Questi ed altri pericoli imminenti non vanno demonizzati ma trattati con le metodiche tipiche della gestione del rischio.  Occorre ripensare alcuni aspetti del nostro mondo.

Il primo riguarda la regolamentazione. Le normative esistenti come quella sulla privacy (GDPR) che è stata già utilizzata dal garante della privacy per contestare CHATGPT, o le leggi sul copyright mostrano la corda. Infatti i sistemi di IA non copiano dei testi ma li utilizzano, come farebbe un giornalista o uno studioso, ma ne traggono un indubbio vantaggio.

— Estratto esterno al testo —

-- ==== Sys2Proof/Laws/State.lean ====
section
/-! SUPPORT. One lemma per field per update of State, all true by definition, so that no later proof unfolds an update. -/

namespace Sys2Proof.Machine.State

variable (s : State)

@[simp] theorem setA_a (v : Byte) : (s.setA v).a = v := rfl
@[simp] theorem setA_x (v : Byte) : (s.setA v).x = s.x := rfl
@[simp] theorem setA_y (v : Byte) : (s.setA v).y = s.y := rfl
@[simp] theorem setA_sp (v : Byte) : (s.setA v).sp = s.sp := rfl
@[simp] theorem setA_pc (v : Byte) : (s.setA v).pc = s.pc := rfl
@[simp] theorem setA_flags (v : Byte) : (s.setA v).flags = s.flags := rfl
@[simp] theorem setA_sw (v : Byte) : (s.setA v).sw = s.sw := rfl
@[simp] theorem setA_dirty (v : Byte) : (s.setA v).dirty = s.dirty := rfl
@[simp] theorem setA_icount (v : Byte) : (s.setA v).icount = s.icount := rfl
@[simp] theorem setA_breakpoint (v : Byte) : (s.setA v).breakpoint = s.breakpoint := rfl
@[simp] theorem setA_mem (v : Byte) : (s.setA v).mem = s.mem := rfl
@[simp] theorem setA_cfg (v : Byte) : (s.setA v).cfg = s.cfg := rfl
@[simp] theorem setA_draws (v : Byte) : (s.setA v).draws = s.draws := rfl

@[simp] theorem setX_a (v : Byte) : (s.setX v).a = s.a := rfl
@[simp] theorem setX_x (v : Byte) : (s.setX v).x = v := rfl
@[simp] theorem setX_y (v : Byte) : (s.setX v).y = s.y := rfl
@[simp] theorem setX_sp (v : Byte) : (s.setX v).sp = s.sp := rfl
@[simp] theorem setX_pc (v : Byte) : (s.setX v).pc = s.pc := rfl
@[simp] theorem setX_flags (v : Byte) : (s.setX v).flags = s.flags := rfl
@[simp] theorem setX_sw (v : Byte) : (s.setX v).sw = s.sw := rfl
@[simp] theorem setX_dirty (v : Byte) : (s.setX v).dirty = s.dirty := rfl
@[simp] theorem setX_icount (v : Byte) : (s.setX v).icount = s.icount := rfl
@[simp] theorem setX_breakpoint (v : Byte) : (s.setX v).breakpoint = s.breakpoint := rfl
@[simp] theorem setX_mem (v : Byte) : (s.setX v).mem = s.mem := rfl
@[simp] theorem setX_cfg (v : Byte) : (s.setX v).cfg = s.cfg := rfl
@[simp] theorem setX_draws (v : Byte) : (s.setX v).draws = s.draws := rfl

@[simp] theorem setY_a (v : Byte) : (s.setY v).a = s.a := rfl
@[simp] theorem setY_x (v : Byte) : (s.setY v).x = s.x := rfl
@[simp] theorem setY_y (v : Byte) : (s.setY v).y = v := rfl
@[simp] theorem setY_sp (v : Byte) : (s.setY v).sp = s.sp := rfl
@[simp] theorem setY_pc (v : Byte) : (s.setY v).pc = s.pc := rfl
@[simp] theorem setY_flags (v : Byte) : (s.setY v).flags = s.flags := rfl
@[simp] theorem setY_sw (v : Byte) : (s.setY v).sw = s.sw := rfl
@[simp] theorem setY_dirty (v : Byte) : (s.setY v).dirty = s.dirty := rfl
@[simp] theorem setY_icount (v : Byte) : (s.setY v).icount = s.icount := rfl
@[simp] theorem setY_breakpoint (v : Byte) : (s.setY v).breakpoint = s.breakpoint := rfl
@[simp] theorem setY_mem (v : Byte) : (s.setY v).mem = s.mem := rfl
@[simp] theorem setY_cfg (v : Byte) : (s.setY v).cfg = s.cfg := rfl
@[simp] theorem setY_draws (v : Byte) : (s.setY v).draws = s.draws := rfl

@[simp] theorem setSp_a (v : Byte) : (s.setSp v).a = s.a := rfl
@[simp] theorem setSp_x (v : Byte) : (s.setSp v).x = s.x := rfl
@[simp] theorem setSp_y (v : Byte) : (s.setSp v).y = s.y := rfl
@[simp] theorem setSp_sp (v : Byte) : (s.setSp v).sp = v := rfl
@[simp] theorem setSp_pc (v : Byte) : (s.setSp v).pc = s.pc := rfl
@[simp] theorem setSp_flags (v : Byte) : (s.setSp v).flags = s.flags := rfl
@[simp] theorem setSp_sw (v : Byte) : (s.setSp v).sw = s.sw := rfl
@[simp] theorem setSp_dirty (v : Byte) : (s.setSp v).dirty = s.dirty := rfl
@[simp] theorem setSp_icount (v : Byte) : (s.setSp v).icount = s.icount := rfl
@[simp] theorem setSp_breakpoint (v : Byte) : (s.setSp v).breakpoint = s.breakpoint := rfl
@[simp] theorem setSp_mem (v : Byte) : (s.setSp v).mem = s.mem := rfl
@[simp] theorem setSp_cfg (v : Byte) : (s.setSp v).cfg = s.cfg := rfl
@[simp] theorem setSp_draws (v : Byte) : (s.setSp v).draws = s.draws := rfl

@[simp] theorem setPc_a (v : Addr) : (s.setPc v).a = s.a := rfl
@[simp] theorem setPc_x (v : Addr) : (s.setPc v).x = s.x := rfl
@[simp] theorem setPc_y (v : Addr) : (s.setPc v).y = s.y := rfl
@[simp] theorem setPc_sp (v : Addr) : (s.setPc v).sp = s.sp := rfl
@[simp] theorem setPc_pc (v : Addr) : (s.setPc v).pc = v := rfl
@[simp] theorem setPc_flags (v : Addr) : (s.setPc v).flags = s.flags := rfl
@[simp] theorem setPc_sw (v : Addr) : (s.setPc v).sw = s.sw := rfl
@[simp] theorem setPc_dirty (v : Addr) : (s.setPc v).dirty = s.dirty := rfl
@[simp] theorem setPc_icount (v : Addr) : (s.setPc v).icount = s.icount := rfl
@[simp] theorem setPc_breakpoint (v : Addr) : (s.setPc v).breakpoint = s.breakpoint := rfl
@[simp] theorem setPc_mem (v : Addr) : (s.setPc v).mem = s.mem := rfl
@[simp] theorem setPc_cfg (v : Addr) : (s.setPc v).cfg = s.cfg := rfl
@[simp] theorem setPc_draws (v : Addr) : (s.setPc v).draws = s.draws := rfl

@[simp] theorem setFlags_a (v : Flags) : (s.setFlags v).a = s.a := rfl
@[simp] theorem setFlags_x (v : Flags) : (s.setFlags v).x = s.x := rfl
@[simp] theorem setFlags_y (v : Flags) : (s.setFlags v).y = s.y := rfl
@[simp] theorem setFlags_sp (v : Flags) : (s.setFlags v).sp = s.sp := rfl
@[simp] theorem setFlags_pc (v : Flags) : (s.setFlags v).pc = s.pc := rfl
@[simp] theorem setFlags_flags (v : Flags) : (s.setFlags v).flags = v := rfl
@[simp] theorem setFlags_sw (v : Flags) : (s.setFlags v).sw = s.sw := rfl
@[simp] theorem setFlags_dirty (v : Flags) : (s.setFlags v).dirty = s.dirty := rfl
@[simp] theorem setFlags_icount (v : Flags) : (s.setFlags v).icount = s.icount := rfl
@[simp] theorem setFlags_breakpoint (v : Flags) : (s.setFlags v).breakpoint = s.breakpoint := rfl
@[simp] theorem setFlags_mem (v : Flags) : (s.setFlags v).mem = s.mem := rfl
@[simp] theorem setFlags_cfg (v : Flags) : (s.setFlags v).cfg = s.cfg := rfl
@[simp] theorem setFlags_draws (v : Flags) : (s.setFlags v).draws = s.draws := rfl

@[simp] theorem setSw_a (v : Switches) : (s.setSw v).a = s.a := rfl
@[simp] theorem setSw_x (v : Switches) : (s.setSw v).x = s.x := rfl
@[simp] theorem setSw_y (v : Switches) : (s.setSw v).y = s.y := rfl
@[simp] theorem setSw_sp (v : Switches) : (s.setSw v).sp = s.sp := rfl
@[simp] theorem setSw_pc (v : Switches) : (s.setSw v).pc = s.pc := rfl
@[simp] theorem setSw_flags (v : Switches) : (s.setSw v).flags = s.flags := rfl
@[simp] theorem setSw_sw (v : Switches) : (s.setSw v).sw = v := rfl
@[simp] theorem setSw_dirty (v : Switches) : (s.setSw v).dirty = s.dirty := rfl
@[simp] theorem setSw_icount (v : Switches) : (s.setSw v).icount = s.icount := rfl
@[simp] theorem setSw_breakpoint (v : Switches) : (s.setSw v).breakpoint = s.breakpoint := rfl
@[simp] theorem setSw_mem (v : Switches) : (s.setSw v).mem = s.mem := rfl
@[simp] theorem setSw_cfg (v : Switches) : (s.setSw v).cfg = s.cfg := rfl
@[simp] theorem setSw_draws (v : Switches) : (s.setSw v).draws = s.draws := rfl

@[simp] theorem setDirty_a (v : Bool) : (s.setDirty v).a = s.a := rfl
@[simp] theorem setDirty_x (v : Bool) : (s.setDirty v).x = s.x := rfl
@[simp] theorem setDirty_y (v : Bool) : (s.setDirty v).y = s.y := rfl
@[simp] theorem setDirty_sp (v : Bool) : (s.setDirty v).sp = s.sp := rfl
@[simp] theorem setDirty_pc (v : Bool) : (s.setDirty v).pc = s.pc := rfl
@[simp] theorem setDirty_flags (v : Bool) : (s.setDirty v).flags = s.flags := rfl
@[simp] theorem setDirty_sw (v : Bool) : (s.setDirty v).sw = s.sw := rfl
@[simp] theorem setDirty_dirty (v : Bool) : (s.setDirty v).dirty = v := rfl
@[simp] theorem setDirty_icount (v : Bool) : (s.setDirty v).icount = s.icount := rfl
@[simp] theorem setDirty_breakpoint (v : Bool) : (s.setDirty v).breakpoint = s.breakpoint := rfl
@[simp] theorem setDirty_mem (v : Bool) : (s.setDirty v).mem = s.mem := rfl
@[simp] theorem setDirty_cfg (v : Bool) : (s.setDirty v).cfg = s.cfg := rfl
@[simp] theorem setDirty_draws (v : Bool) : (s.setDirty v).draws = s.draws := rfl

@[simp] theorem setIcount_a (v : Nat) : (s.setIcount v).a = s.a := rfl
@[simp] theorem setIcount_x (v : Nat) : (s.setIcount v).x = s.x := rfl
@[simp] theorem setIcount_y (v : Nat) : (s.setIcount v).y = s.y := rfl
@[simp] theorem setIcount_sp (v : Nat) : (s.setIcount v).sp = s.sp := rfl
@[simp] theorem setIcount_pc (v : Nat) : (s.setIcount v).pc = s.pc := rfl
@[simp] theorem setIcount_flags (v : Nat) : (s.setIcount v).flags = s.flags := rfl
@[simp] theorem setIcount_sw (v : Nat) : (s.setIcount v).sw = s.sw := rfl
@[simp] theorem setIcount_dirty (v : Nat) : (s.setIcount v).dirty = s.dirty := rfl
@[simp] theorem setIcount_icount (v : Nat) : (s.setIcount v).icount = v := rfl
@[simp] theorem setIcount_breakpoint (v : Nat) : (s.setIcount v).breakpoint = s.breakpoint := rfl
@[simp] theorem setIcount_mem (v : Nat) : (s.setIcount v).mem = s.mem := rfl
@[simp] theorem setIcount_cfg (v : Nat) : (s.setIcount v).cfg = s.cfg := rfl
@[simp] theorem setIcount_draws (v : Nat) : (s.setIcount v).draws = s.draws := rfl

@[simp] theorem setBreakpoint_a (v : Option Nat) : (s.setBreakpoint v).a = s.a := rfl
@[simp] theorem setBreakpoint_x (v : Option Nat) : (s.setBreakpoint v).x = s.x := rfl
@[simp] theorem setBreakpoint_y (v : Option Nat) : (s.setBreakpoint v).y = s.y := rfl
@[simp] theorem setBreakpoint_sp (v : Option Nat) : (s.setBreakpoint v).sp = s.sp := rfl
@[simp] theorem setBreakpoint_pc (v : Option Nat) : (s.setBreakpoint v).pc = s.pc := rfl
@[simp] theorem setBreakpoint_flags (v : Option Nat) : (s.setBreakpoint v).flags = s.flags := rfl
@[simp] theorem setBreakpoint_sw (v : Option Nat) : (s.setBreakpoint v).sw = s.sw := rfl
@[simp] theorem setBreakpoint_dirty (v : Option Nat) : (s.setBreakpoint v).dirty = s.dirty := rfl
@[simp] theorem setBreakpoint_icount (v : Option Nat) : (s.setBreakpoint v).icount = s.icount := rfl
@[simp] theorem setBreakpoint_breakpoint (v : Option Nat) : (s.setBreakpoint v).breakpoint = v := rfl
@[simp] theorem setBreakpoint_mem (v : Option Nat) : (s.setBreakpoint v).mem = s.mem := rfl
@[simp] theorem setBreakpoint_cfg (v : Option Nat) : (s.setBreakpoint v).cfg = s.cfg := rfl
@[simp] theorem setBreakpoint_draws (v : Option Nat) : (s.setBreakpoint v).draws = s.draws := rfl

@[simp] theorem setMem_a (v : Memory) : (s.setMem v).a = s.a := rfl
@[simp] theorem setMem_x (v : Memory) : (s.setMem v).x = s.x := rfl
@[simp] theorem setMem_y (v : Memory) : (s.setMem v).y = s.y := rfl
@[simp] theorem setMem_sp (v : Memory) : (s.setMem v).sp = s.sp := rfl
@[simp] theorem setMem_pc (v : Memory) : (s.setMem v).pc = s.pc := rfl
@[simp] theorem setMem_flags (v : Memory) : (s.setMem v).flags = s.flags := rfl
@[simp] theorem setMem_sw (v : Memory) : (s.setMem v).sw = s.sw := rfl
@[simp] theorem setMem_dirty (v : Memory) : (s.setMem v).dirty = s.dirty := rfl
@[simp] theorem setMem_icount (v : Memory) : (s.setMem v).icount = s.icount := rfl
@[simp] theorem setMem_breakpoint (v : Memory) : (s.setMem v).breakpoint = s.breakpoint := rfl
@[simp] theorem setMem_mem (v : Memory) : (s.setMem v).mem = v := rfl
@[simp] theorem setMem_cfg (v : Memory) : (s.setMem v).cfg = s.cfg := rfl
@[simp] theorem setMem_draws (v : Memory) : (s.setMem v).draws = s.draws := rfl

@[simp] theorem setDraws_a (v : Nat) : (s.setDraws v).a = s.a := rfl
@[simp] theorem setDraws_x (v : Nat) : (s.setDraws v).x = s.x := rfl
@[simp] theorem setDraws_y (v : Nat) : (s.setDraws v).y = s.y := rfl
@[simp] theorem setDraws_sp (v : Nat) : (s.setDraws v).sp = s.sp := rfl
@[simp] theorem setDraws_pc (v : Nat) : (s.setDraws v).pc = s.pc := rfl
@[simp] theorem setDraws_flags (v : Nat) : (s.setDraws v).flags = s.flags := rfl
@[simp] theorem setDraws_sw (v : Nat) : (s.setDraws v).sw = s.sw := rfl
@[simp] theorem setDraws_dirty (v : Nat) : (s.setDraws v).dirty = s.dirty := rfl
@[simp] theorem setDraws_icount (v : Nat) : (s.setDraws v).icount = s.icount := rfl
@[simp] theorem setDraws_breakpoint (v : Nat) : (s.setDraws v).breakpoint = s.breakpoint := rfl
@[simp] theorem setDraws_mem (v : Nat) : (s.setDraws v).mem = s.mem := rfl
@[simp] theorem setDraws_cfg (v : Nat) : (s.setDraws v).cfg = s.cfg := rfl
@[simp] theorem setDraws_draws (v : Nat) : (s.setDraws v).draws = v := rfl

end Sys2Proof.Machine.State
end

Comunque il contesto è totalmente nuovo e ben più ampio. Per questo che la UE sta promulgando il regolamento sull’utilizzo dell’ IA anche se esiste una difficoltà oggettiva di trovare un giusto contesto di organizzazioni sovranazionali per rendere operativa una tale normativa.

Il sistema economico attuale non reggerà senza interventi significativi. Si devono tassare i robot come sostiene da tempo Bill Gates? Il peso delle imposte va spostato dal lavoro al valore aggiunto? Ma il contesto internazionale è adeguato per applicare queste nuove regole fiscali alle imprese multinazionali?

Se si riesce a sistemare l’economia come intervenire sugli aspetti sociali? Pur avendo un contributo dello stato si riesce a vivere senza avere una prospettiva di lavoro?

Cosa ne sarà di chi pur avendo magari tutto quello che gli serve, forse anche il superfluo, non lavora? Oggi ad eccezione di una parte marginale della popolazione (intellettuali non occupati e benestanti) tutti si sentono chiedere che lavoro fai? O facevi? O peggio, pensi di fare in un mondo in cui la probabilità che sarai utile alla società è bassa? Adesso l’identità personale è costruita sulla base del lavoro che si svolge. Come e perché orientare e stimolare lo studio senza essere sicuri di una prospettiva lavorativa?

E per finire ricordiamoci che “L’Italia è una repubblica democratica fondata sul lavoro”.

Perché questo sia ancora vero nel futuro tutti noi, cittadini e politici, dobbiamo veramente lavorare molto, ora.